In this specific case, the only reasonable response to the leak was to embrace it: "our client is now open source, I guess". Put it in a repo and control it. They'd have gotten a lot of community involvement, as it's the forefront client, and would've effectively nix'd many moving to opencode, codex, or hermes agent. Sure, there are a lot of features in there which make them look not-so-benevolent, but it is what it is.

Now they've got a PR nightmare to contend with.

Comment Re:Windows is crashing because? (Score 1) 186

These things include:

- booting
- rebooting
- using basic high quality hardware (asus/mb/msi boards w/ corsair/crucial memory, nvidia GPUs, seasonic PSUs)
- installing drivers

I've seen crashes on W10/W11 on each of these, sometimes (often) requiring "repair" that fails, and a reinstall (of the OS). Multiple machines.

I just won't do it anymore.

Comment Re:Windows and Linux both fine, its 3rd party driv (Score 4, Insightful) 186

Hey, believe it or not, that is actually the OS crashing.

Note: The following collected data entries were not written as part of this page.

-- ==== Sys2Proof/Machine/Text.lean ====
section
/-! DEFINITION. The text syntax of commands and the pseudo-commands (30_encoding.md R76, R77): a line of text becomes the
command words it stands for. What R76 leaves open is fixed as log 9 says (DESIGN CHOICE; safe: no step reads text). -/

namespace Sys2Proof.Machine

/-- `PUSHS "text"`: one PUSHB per character, in order (30_encoding.md R77). -/
def pushs (text : List Byte) : List Instr := text.map .pushb

/-- `HASHZ "text", seed` (30_encoding.md R77). -/
def hashz (text : List Byte) (seed : Word) : List Instr := .startz seed :: pushs text ++ [.pushb 0x00#8, .read]

/-- `HASHN "text", seed` (30_encoding.md R77). -/
def hashn (text : List Byte) (seed : Word) : List Instr := .startn seed :: pushs text ++ [.finish, .read]

/-- The double quote character. -/
def quoteChar : Char := Char.ofNat 34

/-- The line without its comment, which starts at a `;` outside quotes and runs to the end of the line (30_encoding.md
R76; log 9). -/
def withoutComment (quoted : Bool) : List Char → List Char
  | [] => []
  | c :: rest =>
    if c = ';' ∧ quoted = false then []
    else c :: withoutComment (if c = quoteChar then !quoted else quoted) rest

/-- The line without the spaces at its end (log 9). -/
def withoutTrailing (line : List Char) : List Char := (line.reverse.dropWhile (· == ' ')).reverse

/-- The value of a digit in base 16, where the character is one. -/
def digitValue (c : Char) : Option Nat :=
  let k := c.toNat
  if 48 ≤ k ∧ k ≤ 57 then some (k - 48)
  else if 97 ≤ k ∧ k ≤ 102 then some (k - 87)
  else if 65 ≤ k ∧ k ≤ 70 then some (k - 55)
  else none

/-- The value of a run of digits read after the value `sofar`. -/
def digitsValue (base sofar : Nat) : List Char → Option Nat
  | [] => some sofar
  | c :: rest =>
    match digitValue c with
    | some d => if d < base then digitsValue base (sofar * base + d) rest else none
    | none => none

/-- A C-style number, `0x` and hexadecimal digits, or decimal digits (30_encoding.md R76). -/
def numberValue : List Char → Option Nat
  | [] => none
  | ['0', 'x'] => none
  | '0' :: 'x' :: digits => digitsValue 16 0 digits
  | digits => digitsValue 10 0 digits

/-- One space and a number below `2 ^ bits`. -/
def operandValue (bits : Nat) : List Char → Option Nat
  | ' ' :: number =>
    match numberValue number with
    | some v => if v < 2 ^ bits then some v else none
    | none => none
  | _ => none

/-- The 8-bit codes of a text's characters (30_encoding.md R77). -/
def textBytes : List Char → Option (List Byte)
  | [] => some []
  | c :: rest =>
    if c.toNat < 256 then (textBytes rest).map (BitVec.ofNat 8 c.toNat :: ·) else none

/-- One space and a quoted text: the bytes of the text, and what follows the closing quote. -/
def quotedText : List Char → Option (List Byte × List Char)
  | ' ' :: q :: rest =>
    if q = quoteChar then
      match rest.dropWhile (· != quoteChar) with
      | [] => none
      | _ :: after => (textBytes (rest.takeWhile (· != quoteChar))).map (·, after)
    else none
  | _ => none

/-- A command with no operand: it stands alone (30_encoding.md R76). -/
def aloneLine (i : Instr) (rest : List Char) : Option (List CmdWord) :=
  if rest = [] then some [encode i] else none

/-- A command with an operand of `bits` bits (30_encoding.md R76). -/
def operandLine (bits : Nat) (i : Nat → Instr) (rest : List Char) : Option (List CmdWord) :=
  (operandValue bits rest).map fun v => [encode (i v)]

/-- A pseudo-command with a quoted text, a comma and a seed (30_encoding.md R77). -/
def hashLine (program : List Byte → Word → List Instr) (rest : List Char) : Option (List CmdWord) :=
  match quotedText rest with
  | some (text, ',' :: number) =>
    (operandValue 32 number).map fun seed => (program text (BitVec.ofNat 32 seed)).map encode
  | _ => none

/-- The command words of one line of text; a line with nothing but a comment has none (30_encoding.md R76, R77). -/
def assembleLine (line : List Char) : Option (List CmdWord) :=
  let body := withoutTrailing (withoutComment false line)
  let head := body.takeWhile (· != ' ')
  let rest := body.dropWhile (· != ' ')
  if body = [] then some []
  else if head = "NOP".toList then aloneLine .nop rest
  else if head = "STARTZ".toList then operandLine 32 (fun v => .startz (BitVec.ofNat 32 v)) rest
  else if head = "STARTN".toList then operandLine 32 (fun v => .startn (BitVec.ofNat 32 v)) rest
  else if head = "PUSHB".toList then operandLine 8 (fun v => .pushb (BitVec.ofNat 8 v)) rest
  else if head = "PUSHW".toList then operandLine 32 (fun v => .pushw (BitVec.ofNat 32 v)) rest
  else if head = "FINISH".toList then aloneLine .finish rest
  else if head = "READ".toList then aloneLine .read rest
  else if head = "STATUS".toList then aloneLine .status rest
  else if head = "CLEAR".toList then aloneLine .clear rest
  else if head = ".cmd".toList then (operandValue 36 rest).map fun v => [BitVec.ofNat 36 v]
  else if head = "PUSHS".toList then
    match quotedText rest with
    | some (text, []) => some ((pushs text).map encode)
    | _ => none
  else if head = "HASHZ".toList then hashLine hashz rest
  else if head = "HASHN".toList then hashLine hashn rest
  else none

/-- The command words of a program, one command or pseudo-command per line (30_encoding.md R76, R77). -/
def assemble : List (List Char) → Option (List CmdWord)
  | [] => some []
  | line :: lines =>
    match assembleLine line, assemble lines with
    | some words, some more => some (words ++ more)
    | _, _ => none

/-- A digit in base 16, lower case. -/
def hexDigit (d : Nat) : Char := Char.ofNat (if d < 10 then 48 + d else 87 + d)

/-- The `count` lowest hexadecimal digits of a value, the most significant first. -/
def hexDigits : (count v : Nat) → List Char
  | 0, _ => []
  | count + 1, v => hexDigits count (v / 16) ++ [hexDigit (v % 16)]

/-- The text of an operand: one space, `0x` and the digits (30_encoding.md R76). -/
def operandText (count v : Nat) : List Char := ' ' :: '0' :: 'x' :: hexDigits count v

/-- The text of a command (30_encoding.md R76), the operand in hexadecimal as the spec's examples write it. -/
def commandText (i : Instr) : List Char :=
  match i with
  | .startz seed => i.mnemonic.toList ++ operandText 8 seed.toNat
  | .startn seed => i.mnemonic.toList ++ operandText 8 seed.toNat
  | .pushb byte => i.mnemonic.toList ++ operandText 2 byte.toNat
  | .pushw word => i.mnemonic.toList ++ operandText 8 word.toNat
  | .nop => i.mnemonic.toList
  | .finish => i.mnemonic.toList
  | .read => i.mnemonic.toList
  | .status => i.mnemonic.toList
  | .clear => i.mnemonic.toList

end Sys2Proof.Machine
end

The crash might occur in the driver, but it's still the OS crashing.

These driver crashes on Windows typically lead to having to reinstall/"repair" Windows. It takes a lot of time, and is a frequent occurrence. It's more common than it used to be in the W7 days by far.

I've been doing this for 30 years as well, and you're full of crap. Even with new, reputable (high end) hardware, it's a common problem.